Many might attribute the designer’s feminist identity to her ‘invention’ of the mini-skirt, however, not only is this incorrect (more on that later), it’s also a wild understatement. Quant’s designs teamed with her attitude to business and life made her a rebel, despite being quite shy and introverted in her demeanour. Her early design work utilised male shapes and patterns, essentially inventing androgynous style. At this point nobody made trousers for women, and if someone did manage to get their hands on a pair, she’d be refused access to formal settings like restaurants whilst wearing them. Quant designed stylish, smart trousers using quintessentially British fabrics like tweed and wore them wherever she wanted. She re-imagined city gents’ suits and military uniforms and gave the styles witty names such as Byron and Barrister, both mocking and appropriating male culture of the early 60s. She called this “borrowing from the boys”, still existing today with the popularity of the oversized female suit.

Whilst the business was run with her husband Alexander Plunkett-Greene and business partner Archie McNair, as the face of the company and the lead designer, Quant became an inspiration to women of the mid 20th century. Her career began in the 1950’s, when Britain was suffering from a post-war gloom. Whilst rationing and the ‘make do and mend’ ethos did not align with the Quant brand, the roles created for women during World War Two left them feeling dissatisfied with their home-making lot in life, so women sought employment after proving their capabilities and worth to society. This empowering gender shift is an important part of Quant’s success, as she designed clothes for the emerging generation of young, professional women. She hired female designers and ensured they had the opportunity to evolve in the business, reaching equal levels of superiority as male colleagues.

In 1967, Quant credited her Kings Road customers as the inspiration for her feminism. She described the women leading the feminist revolution as “prototypes of a whole new race of women…it’s their questioning attitude that makes them important and different.” Fundamentally, Quant deserves recognition as a feminist due to the nature of putting women at the centre of everything she created. In a world which didn’t seek to explore female identity, viewing women as a second class afterthought, Quant lead a revolution by allowing women to explore their identity through style. She designed comfortable clothes for women of all walks of life, setting out to make them affordable and accessible to everyone.
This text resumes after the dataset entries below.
-- ==== Sys2Proof/Syntax.lean ====
section
/-!
DEFINITION. The commands of the block: one constructor per row of the command table, in the table's order. Rows of
opcodes name the inlet whose next command is dispatched; rows of events inside the device name the place where the
event arises; rows of host accesses carry what the host writes.
-/
namespace Sys2Proof

/-- A command of the block. -/
inductive Instr where
  -- host register and aperture accesses
  | doorbell (i : Fin 64) (off : BitVec 12) (v : W32)
  | enableWrite (i : Fin 64) (v : W32)
  | resume (i : Fin 64)
  | quiesceWrite (q : Bool)
  | wake
  | w1cClear (r : FlagReg) (mask : W32) (coincident : W32)
  | eventCounterWrite (n : W16) (v : W32) (inc : W32)
  | registerWrite (addr : BitVec 20) (wide : Bool) (v : W64)
  | apertureWrite (off : BitVec 30) (data : List Byte)
  | apertureRead (off : BitVec 30) (n : Nat)
  | groupConfigure (g : Fin 256)
  | groupRemove (g : Fin 256)
  | retrain (p : Fin 12)
  | portDisable (p : Fin 12) (v : Bool)
  | jobEnergyClearSlot (slot : BitVec 12)
  | jobEnergyClearAll
  | coreReset (c : Fin 16)
  | coreResetDone (c : Fin 16)
  | mbxGetChallenge
  | mbxConfigRead (sect : Bool)
  | mbxCerts
  | mbxAttest (nonce : List Byte)
  -- the command processor
  | commandFetch (i : Fin 64) (slot : List Byte)
  | coalesceTimer (i : Fin 64)
  | nop (i : Fin 64)
  | eventSignal (i : Fin 64)
  | eventWait (i : Fin 64)
  | fence (i : Fin 64)
  | query (i : Fin 64)
  | dike (i : Fin 64)
  | tideLaunch (i : Fin 64)
  | launchFire (c : CmdId)
  | abort (i : Fin 64)
  | setMode (i : Fin 64)
  | setCap (i : Fin 64)
  | setWeir (i : Fin 64)
  | coreOffline (i : Fin 64)
  | coreOnline (i : Fin 64) (pass : Bool)
  | copy (i : Fin 64)
  | fill (i : Fin 64)
  | sluiceArm (i : Fin 64)
  | sluiceRearm (i : Fin 64)
  | compareCount (i : Fin 64)
  | compareSwap (i : Fin 64)
  | gatherRows (i : Fin 64)
  | scatterRows (i : Fin 64)
  | gemm (i : Fin 64)
  | gemmList (i : Fin 64)
  | gemmT (i : Fin 64)
  | chain (i : Fin 64)
  | attend (i : Fin 64)
  | vector (i : Fin 64)
  | windowOpen (i : Fin 64)
  | windowClose (i : Fin 64)
  | send (i : Fin 64)
  | recv (i : Fin 64)
  | allreduce (i : Fin 64)
  | allgather (i : Fin 64)
  | exportBind (i : Fin 64)
  | source (i : Fin 64)
  | seal (i : Fin 64)
  | pull (i : Fin 64)
  | message (i : Fin 64)
  | qpSetup (i : Fin 64)
  | qpTeardown (i : Fin 64)
  | prefixHash (i : Fin 64)
  | prefixLookup (i : Fin 64)
  | prefixInsert (i : Fin 64)
  | prefixRelease (i : Fin 64)
  | attest (i : Fin 64)
  | fwStage (i : Fin 64)
  | fwCommit (i : Fin 64)
  | debugUnlock (i : Fin 64)
  -- watchdog, work issue, arrays, sluices, culvert
  | watchdog (c : CmdId)
  | bermDeadlock (p : StallParty) (slot : Fin 64)
  | workRequest (c : CmdId) (chain : Nat)
  | passStart (core : Fin 16) (arr : Fin 2) (c : CmdId)
  | stationaryLoad (core : Fin 16) (arr : Fin 2) (c : CmdId)
  | blockCommit (core : Fin 16) (arr : Fin 2)
  | epilogueBlock (core : Fin 16)
  | preempt (core : Fin 16) (arr : Fin 2)
  | preemptResume (core : Fin 16) (arr : Fin 2)
  | rampUp (core : Fin 16) (arr : Fin 2)
  | rampDown (core : Fin 16) (arr : Fin 2)
  | readError (site : ErrSite) (addr : BitVec 40) (flaw : ReadFlaw)
  | segmentComplete (n : Fin 160)
  | segmentSend (ch : Fin 16) (dest : Fin 8)
  | exportTimeout (ch : Fin 16) (dest : Fin 8)
  | stallLimit (ch : Fin 16)
  -- Thondlink
  | flitRx (p : Fin 12) (f : FlitIn)
  | replayTimeout (p : Fin 12)
  | breach (p : Fin 12)
  | linkDown (p : LinkLoss)
  | trainingRetry (p : Fin 12)
  | linkUp (p : Fin 12) (chip : BitVec 12) (port : Trained)
  | laneWiden (p : LaneChange)
  | writeReceive (p : Fin 12) (k : Packet)
  | writeSignalReceive (p : Fin 12) (k : Packet)
  | mcastWriteReceive (p : Fin 12) (k : Packet)
  | reduceDataReceive (p : Fin 12) (k : Packet)
  | ackReceive (p : Fin 12) (k : Packet)
  | refuseReceive (p : Fin 12) (k : Packet)
  | breachNoticeReceive (p : Fin 12) (k : Packet)
  | flowResetReceive (p : Fin 12) (k : Packet)
  | rtsReceive (p : Fin 12) (k : Packet)
  | rtsRetry (c : CmdId)
  | ctsReceive (p : Fin 12) (k : Packet)
  | collCreditReceive (p : Fin 12) (k : Packet)
  | collAbortReceive (p : Fin 12) (k : Packet)
  | packetForward (p : Fin 12) (k : Packet)
  | e2eTimeout (c : CmdId)
  -- tide, barrier, lock-step
  | syncPeriod
  | syncReceive (p : Fin 12) (chip : BitVec 12) (count : SyncCount)
  | delayReqReceive (p : Fin 12) (stamp : W64)
  | delayRespReceive (p : Fin 12) (quarterNs : Nat)
  | tideCorrection (skip : Bool)
  | syncLost
  | tideRefEdge
  | arriveReceive (p : Fin 12) (k : Packet)
  | releaseReceive (p : Fin 12) (k : Packet)
  | dikeRelease (c : CmdId)
  | pairReceive (p : Fin 12) (chip : BitVec 12) (names : BitVec 12)
  | unpairReceive (p : Fin 12) (chip : BitVec 12)
  | digestReceive (p : Fin 12) (inlet : Fin 64) (seq : Nat) (item : Nat) (digest : W64)
  | divergeReceive (p : Fin 12) (inlet : Fin 64) (seq : Nat) (item : Nat)
  -- Ethernet and RoCEv2
  | frameReceive (p : Fin 12) (f : Frame)
  | rdmaWriteReceive (q : Fin 16384) (psn : BitVec 24) (rkey : W32) (va : W64) (data : List Byte)
  | writeImmediateReceive (q : Fin 16384) (psn : BitVec 24) (rkey : W32) (va : W64) (data : List Byte) (imm : W32)
  | rdmaReadReceive (q : Fin 16384) (psn : BitVec 24) (rkey : W32) (va : W64) (n : Nat)
  | roceSendReceive (q : Fin 16384) (psn : BitVec 24)
  | roceAckReceive (q : Fin 16384) (a : RoceAck)
  | readResponseReceive (q : Fin 16384) (data : List Byte)
  | localAckTimeout (q : Fin 16384)
  | cnpReceive (q : Fin 16384)
  | ecnPeriod (q : Fin 16384)
  | pfcPauseReceive (p : Fin 12) (prio : BitVec 3) (pause : Bool)
  -- memory housekeeping
  | weirWindow
  | urgentCredit
  | ddrRefresh (ch : Fin 64)
  | wck2dqTracking (ch : Tracking)
  | directoryClock
  -- pumping station
  | estimateInterval (e : IntervalEst)
  | slowLoop (d : SlowLoopData)
  | railSettled (c : Fin 16)
  | voltageTrim (c : Fin 16) (up : Bool)
  | droop (c : Fin 16)
  | droopEnd (c : Fin 16)
  | pwrBrakeAssert
  | pwrBrakeRelease
  | sensorRead (d : SensorData)
  | thermalTrip
  | ageingMonitor (d : AgeingData)
  | eyeMeasure (p : Fin 12) (mv : W16)
  | errorPeriod
  -- faults, power states, resets, boot
  | deviceFault (unit : BitVec 8)
  | lowPowerEntry
  | wakeComplete
  | perstNAssert
  | modResetNAssert
  | modResetNRelease
  | pcieHotReset
  | d3hotToD0
  | pcieLinkLoss
  | vinRise (intact : Bool)
  | vinLoss
  | bootStart (seedOk : Bool)
  | bootComplete (r : BootResult)
  | trialTimeout
  | fallbackPowerOn
  -- the warden
  | getStatus
  | getTelemetry
  | setCaps (peak : W16) (sustained : W16)
  | power (op : PowerOp)
  | readHistory (off : Nat)
  | mailbox (op : MbxOp) (req : List Byte)
  | ownerRegister (r : OwnerReq)
  | ownerChange (r : OwnerReq)
  | configWrite (sect : List Byte) (sig : List Byte)
  | alertResponse
  | flashWriteComplete
deriving DecidableEq, Repr

end Sys2Proof
end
Mary Quant (foreground) in August 1967

She didn’t, in fact, invent the mini skirt

The pill, rock’n’roll and the mini-skirt are heralded as the birth of a female uprising, a declaration of youthful independence. For years Quant has been considered the designer of the mini-skirt, however, she never considered herself responsible for this social revolution. Instead, she attributes the design of the mini to the street style and school girls of the 1960’s. Girls everywhere were re-hemming their dresses in an effort to make them last longer, and taking off an inch or two extra just to show off their legs. In fact, curators of the show struggled to find original, unaltered Quant pieces to showcase due to the universal habit of women everywhere shortening their hem lines. Chelsea’s streets were a catwalk of short skirts and Quant just used her work to bring this into the mainstream. Creating a refreshing contrast to the high-waisted ‘midi’ skirts of the 1950’s, the short-skirted jersey dress was a bold move for the liberation of the female form. To accept an OBE at Buckingham Palace for her contributions to fashion, of course Dame Quant wore her own cream wool mini skirt. Showing her legs off to the world – and the Queen – she shocked the British public in the most spectacular way. After all, she did once say “a woman is as young as her knees…”.

Her work meant a lot to a generation of women

Whilst the show doesn’t begin until this weekend, it all began last summer. In June, the V&A announced a call-out for Quant with the hashtag #WeWantQuant. With the sheer popularity of her work, it’s no surprise that they received 1000s of responses from women with a story. The show exhibits thirty-five original garments from thirty women, alongside their personal Quant love stories. The central point of the exhibition is a projection of photos and quotes gleaned from thousands of respondents to the call out. Beautiful old pictures of women in their favourite Quant pieces offers a nostalgic snapshot to the reserved 50s, swinging 60s and revolutionary 70s. Perfectly capturing the ethos of the Quant brand, being accessible, on-trend fashion for women everywhere, the exhibition brings an uplifting contrast to the somewhat esoteric nature of fashion, warming the heart by seeing all the women who benefited from Quant’s creations.

The details

The exhibition opens to the public this weekend (6th April), and will be available to view until February 2020. With her first boutique reigning in the heart of Chelsea, the show is sponsored by the King’s Road. Tickets cost £12 and in true V&A style, the gift shop is superb, offering Quant’s daisy branded t-shirts, bright posters and plastic jewellery.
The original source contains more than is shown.